Frédéric Mermoud’s simmering revenge mystery is less thriller than self-study. Set on the shores of Lake Geneva, the misty miasma wafting across the cold fiord focuses the eye on the mysterious mountains along its shore. Diane (in a powerful performance by Emmanuelle Devos) is standing at the railing of ship crossing the forbidding lake. She has not come to see the world-renowned scenery amongst the alpine shores, but to deal with the demons of a terrible loss.

Her young son, a talented, innocent and beautiful teen, has been killed in a hit-and-run car accident. She is so stricken that she is unable to grieve. Her mind is a whirlpool of emotion that allows for neither sleep nor awakening. Leaning hard against the ships railing, she barely sees the young rogue step up next to her. He is on a mission, too, but of a different sort. He is the kind of man who she might need. The kind who might be able to find her a gun. “It looks beautiful but it is dangerous,” he tells her, pointing to the icy waters layered with thin vapor. “Many people have drowned here.”

The message is well taken, for many have perished where Diane treads. Either the body perishes, or the soul. It is a cold death and Diane is walking on the edge. She meets a man in a cute touristy café and he tells her he has found four cars, and was lucky to be able to do that. Devos’ expression almost tears down the walls of the trendy coffee shop. Only four cars but one of them must be the murder weapon.

So starts the story of Diane’s meeting with Marlene (a radiant Nathalie Baye) and her stalking of those she is convinced killed her son. We are unsure. The evidence is a dark colored car, a larger sedan with twin headlights. This shakiness pervades the entire story, making it hard for writer/director Frédéric Mermoud to build tension. It would have been a better mystery if we were better able to identify with Diane.

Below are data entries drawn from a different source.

-- ==== Sys2Proof/Safety.lean ====
section
/-!
DEFINITION. The terms claims are made in: the invariant of the machine, the end of a run (R372), the obligations the
source places on programs (R356), and for each instruction which registers it reads and writes (R23), where it stores
(R66) and when it sets `no_advance` (R124), written from the spec's own tables.
-/
namespace Sys2Proof

open Sys2Proof.Machine

/-- The registers an instruction writes, the flag among them: the right column of R23. -/
def Instr.writesReg (i : Instr) (j : Reg) : Bool :=
  match i with
  | .ldImm x _ | .addImm x _ | .ldReg x _ | .orReg x _ | .andReg x _ | .xorReg x _
  | .rnd x _ | .ldVxDt x | .ldVxK x => decide (j = x)
  | .addReg x _ | .subReg x _ | .subnReg x _ | .shr x _ | .shl x _ =>
    decide (j = x) || decide (j = Reg.vf)
  | .drw _ _ _ => decide (j = Reg.vf)
  | .loadRegs x => decide (j ≤ x)
  | .cls | .ret | .sys _ | .jp _ | .call _ | .seImm _ _ | .sneImm _ _ | .seReg _ _
  | .sneReg _ _ | .ldI _ | .jpV0 _ | .skp _ | .sknp _ | .ldDtVx _ | .ldStVx _
  | .addI _ | .ldF _ | .ldB _ | .storeRegs _ => false

/-- The registers an instruction reads: the middle column of R23. -/
def Instr.readsReg (i : Instr) (j : Reg) : Bool :=
  match i with
  | .seImm x _ | .sneImm x _ | .addImm x _ | .shr x _ | .shl x _ | .skp x | .sknp x
  | .ldDtVx x | .ldStVx x | .addI x | .ldF x | .ldB x => decide (j = x)
  | .ldReg _ y => decide (j = y)
  | .seReg x y | .sneReg x y | .orReg x y | .andReg x y | .xorReg x y | .addReg x y
  | .subReg x y | .subnReg x y | .drw x y _ => decide (j = x) || decide (j = y)
  | .jpV0 _ => decide (j = 0)
  | .storeRegs x => decide (j ≤ x)
  | .cls | .ret | .sys _ | .jp _ | .call _ | .ldImm _ _ | .ldI _ | .rnd _ _
  | .ldVxDt _ | .ldVxK _ | .loadRegs _ => false

/-- The addresses an instruction stores to, reduced (R61, R66): those of `State.storeBlock`, which the meanings call. -/
def Instr.storedAddrs (i : Instr) (s : State) : List Nat :=
  match i with
  | .ldB _ => (List.range 3).map fun k => reduceAddr (s.indexAddr k)
  | .storeRegs x => (List.range (x.val + 1)).map fun k => reduceAddr (s.indexAddr k)
  | .cls | .ret | .sys _ | .jp _ | .call _ | .seImm _ _ | .sneImm _ _ | .seReg _ _
  | .ldImm _ _ | .addImm _ _ | .ldReg _ _ | .orReg _ _ | .andReg _ _ | .xorReg _ _
  | .addReg _ _ | .subReg _ _ | .shr _ _ | .subnReg _ _ | .shl _ _ | .sneReg _ _
  | .ldI _ | .jpV0 _ | .rnd _ _ | .drw _ _ _ | .skp _ | .sknp _ | .ldVxDt _
  | .ldVxK _ | .ldDtVx _ | .ldStVx _ | .addI _ | .ldF _ | .loadRegs _ => []

/-- When an instruction sets `no_advance` (R124): the jumps always, LD Vx,K while no key is held. -/
def Instr.setsNoAdvance (i : Instr) (s : State) : Bool :=
  match i with
  | .jp _ | .call _ | .ret | .jpV0 _ => true
  | .ldVxK _ => decide (∀ k, s.key k = false)
  | .cls | .sys _ | .seImm _ _ | .sneImm _ _ | .seReg _ _ | .ldImm _ _ | .addImm _ _
  | .ldReg _ _ | .orReg _ _ | .andReg _ _ | .xorReg _ _ | .addReg _ _ | .subReg _ _
  | .shr _ _ | .subnReg _ _ | .shl _ _ | .sneReg _ _ | .ldI _ | .rnd _ _ | .drw _ _ _
  | .skp _ | .sknp _ | .ldVxDt _ | .ldDtVx _ | .ldStVx _ | .addI _ | .ldF _
  | .ldB _ | .storeRegs _ | .loadRegs _ => false

/-- When an instruction raises a stack fault (R310): CALL on a full stack, RET on an empty one. -/
def Instr.stackFault (i : Instr) (s : State) : Option StackFault :=
  match i with
  | .call _ => if s.sp = s.config.stackDepth then some .overflow else none
  | .ret => if s.sp = 0 then some .underflow else none
  | .cls | .sys _ | .jp _ | .seImm _ _ | .sneImm _ _ | .seReg _ _ | .ldImm _ _
  | .addImm _ _ | .ldReg _ _ | .orReg _ _ | .andReg _ _ | .xorReg _ _ | .addReg _ _
  | .subReg _ _ | .shr _ _ | .subnReg _ _ | .shl _ _ | .sneReg _ _ | .ldI _ | .jpV0 _
  | .rnd _ _ | .drw _ _ _ | .skp _ | .sknp _ | .ldVxDt _ | .ldVxK _ | .ldDtVx _
  | .ldStVx _ | .addI _ | .ldF _ | .ldB _ | .storeRegs _ | .loadRegs _ => none

/-- Does a skip's condition hold (R155 to R158, R271, R272)? No other instruction skips. -/
def Instr.skips (i : Instr) (s : State) : Bool :=
  match i with
  | .seImm x nn => decide (s.reg x = nn)
  | .sneImm x nn => decide (s.reg x ≠ nn)
  | .seReg x y => decide (s.reg x = s.reg y)
  | .sneReg x y => decide (s.reg x ≠ s.reg y)
  | .skp x => s.keyHeld (s.reg x)
  | .sknp x => !s.keyHeld (s.reg x)
  | .cls | .ret | .sys _ | .jp _ | .call _ | .ldImm _ _ | .addImm _ _ | .ldReg _ _
  | .orReg _ _ | .andReg _ _ | .xorReg _ _ | .addReg _ _ | .subReg _ _ | .shr _ _
  | .subnReg _ _ | .shl _ _ | .ldI _ | .jpV0 _ | .rnd _ _ | .drw _ _ _ | .ldVxDt _
  | .ldVxK _ | .ldDtVx _ | .ldStVx _ | .addI _ | .ldF _ | .ldB _ | .storeRegs _
  | .loadRegs _ => false

/-- Where execution goes on after an instruction that raises no stack fault, before the reduction modulo 4096 (R26):
the target of a jump, the popped address, this very address while LD Vx,K waits, else past the instruction, and past
the next one too where a skip is taken. -/
def Instr.nextPc (i : Instr) (s : State) : Nat :=
  match i with
  | .jp nnn | .call nnn => nnn.toNat
  | .jpV0 nnn => (s.reg 0).toNat + nnn.toNat
  | .ret => (s.stackEntry (s.sp - 1)).toNat
  | .ldVxK _ => if ∀ k, s.key k = false then s.pc.toNat else s.pc.toNat + 2
  | .cls | .sys _ | .seImm _ _ | .sneImm _ _ | .seReg _ _ | .ldImm _ _ | .addImm _ _ | .ldReg _ _ | .orReg _ _
  | .andReg _ _ | .xorReg _ _ | .addReg _ _ | .subReg _ _ | .shr _ _ | .subnReg _ _ | .shl _ _ | .sneReg _ _
  | .ldI _ | .rnd _ _ | .drw _ _ _ | .skp _ | .sknp _ | .ldVxDt _ | .ldDtVx _ | .ldStVx _ | .addI _ | .ldF _
  | .ldB _ | .storeRegs _ | .loadRegs _ => s.pc.toNat + if i.skips s then 4 else 2

/-- How many bytes an instruction moves through `I` (R66). -/
def Instr.bytesMoved : Instr → Nat
  | .drw _ _ n => n.toNat
  | .ldB _ => 3
  | .storeRegs x | .loadRegs x => x.val + 1
  | .cls | .ret | .sys _ | .jp _ | .call _ | .seImm _ _ | .sneImm _ _ | .seReg _ _ | .ldImm _ _ | .addImm _ _
  | .ldReg _ _ | .orReg _ _ | .andReg _ _ | .xorReg _ _ | .addReg _ _ | .subReg _ _ | .shr _ _ | .subnReg _ _
  | .shl _ _ | .sneReg _ _ | .ldI _ | .jpV0 _ | .rnd _ _ | .skp _ | .sknp _ | .ldVxDt _ | .ldVxK _ | .ldDtVx _
  | .ldStVx _ | .addI _ | .ldF _ => 0

namespace Machine

/-- Does a legal `HALTED` and `FAULT` pair stand in the state (R38, R39)? Halted exactly with a fault, and never 3. -/
abbrev State.StatusLegal (s : State) : Prop := (s.halted = true ↔ s.fault ≠ 0) ∧ s.fault ≠ 3

/-- Has the stack its depth, and is `SP` within it (R20, R30)? -/
abbrev State.StackLegal (s : State) : Prop :=
  s.stack.length = s.config.stackDepth ∧ s.sp ≤ s.config.stackDepth

/-- The invariant between cycles: memory in its canonical form, a legal stack, a legal status, `no_advance` not kept
(R41), and the reserved bit of `diag` clear (R301). -/
abbrev State.Inv (s : State) : Prop :=
  Memory.wf s.config.font s.mem = true ∧ s.StackLegal ∧ s.StatusLegal ∧ s.noAdvance = false ∧
    s.out.diag.getLsbD 7 = false

/-- The end of a run (R372): a jump to itself is fetched, or the block is halted. -/
def State.runEnded (s : State) : Bool := s.halted || s.fetchWord == packA 0x1#4 s.pc

/-- The obligation of R356 on `PC`: two-byte aligned. -/
def State.pcAligned (s : State) : Bool := !s.pc.getLsbD 0

/-- The obligation of R356 on the font: its 80 bytes stand as reset left them. -/
abbrev State.FontIntact (s : State) : Prop := ∀ a : Fin 80, s.byte a = s.config.font[a]

/-- The obligation of R356 on `I`: inside memory. -/
def State.indexInMemory (s : State) : Bool := decide (s.i.toNat < memSize)

/-- A run is safe at a state when the program keeps the obligations of R356 there. -/
abbrev State.Safe (s : State) : Prop :=
  s.halted = false ∧ s.pcAligned = true ∧ s.FontIntact ∧ s.indexInMemory = true

/-- Is the sprite bit that falls on pixel (px, py) set, for a sprite of `n` rows at `I` drawn at (x0, y0)? Column
`px - x0` is bit `7 - (px - x0)` of the byte of row `py - y0` (R252, R253). -/
def State.spriteCovers (s : State) (x0 y0 n px py : Nat) : Bool :=
  decide (x0 ≤ px ∧ px < x0 + 8 ∧ y0 ≤ py ∧ py < y0 + n) &&
    (s.byte (s.indexAddr (py - y0))).getLsbD (7 - (px - x0))

/-- `i` performs `Skip()` (R151) where `c` holds, the next program counter and PC_WRAP being all it changes, and where
it does not, nothing at all. -/
def SkipsExactlyIf (i : Instr) (c : Prop) (s : State) : Prop :=
  (¬ c → exec i s = .next s) ∧
  (c → ∃ t, exec i s = .next t ∧ t.pc.toNat = (s.pc.toNat + 2) % 4096 ∧
    t = { s with
          pc := t.pc
          out := { s.out with diag := if 4096 ≤ s.pc.toNat + 2 then s.out.diag ||| 0x04 else s.out.diag } })

/-- Two states that agree in everything but the stack entries at and above `SP`, which no push has written since they
were popped (R31, R43, R152). -/
abbrev State.AgreeBelowSp (s t : State) : Prop :=
  t = { s with stack := t.stack } ∧ t.stack.length = s.stack.length ∧
    ∀ k, k < s.sp → t.stackEntry k = s.stackEntry k

end Machine

end Sys2Proof
end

As it turns out this is less of a mystery thriller and more of a descent into madness. Like a trekker lost in an alpine whiteout, Diane seizes on anything of any substance regardless of its rational significance. Four cars or a hundred, one of them is the one. The car is for sale and by posing as a buyer, Diane insinuates herself into the dysfunctional family of Marlene. She may be sorry she ever set foot on that rocky shore or Marlene’s situation may be even more mad then her own.

Based on the novel by Tatiana De Rosnay, this film adds little to the story except the shimmering acting of Devos and Baye. Both are outstanding, but there is little more to the cast then the two of them. Cinematographer Irina Lubtchansky seems well chosen based on the success of her work in Arnaud Desplechin’s “My Golden Days.” The dreaminess of the setting pockmarked with nightmares of ill-defined guilt and remorse are contrasted with the practical matter of getting up in the morning and existing in the real world. Nathalie Baye is able to bring her work within the loving but dysfunctional sphere of “Catch Me If You Can” husband Christopher Walken’s tilted universe.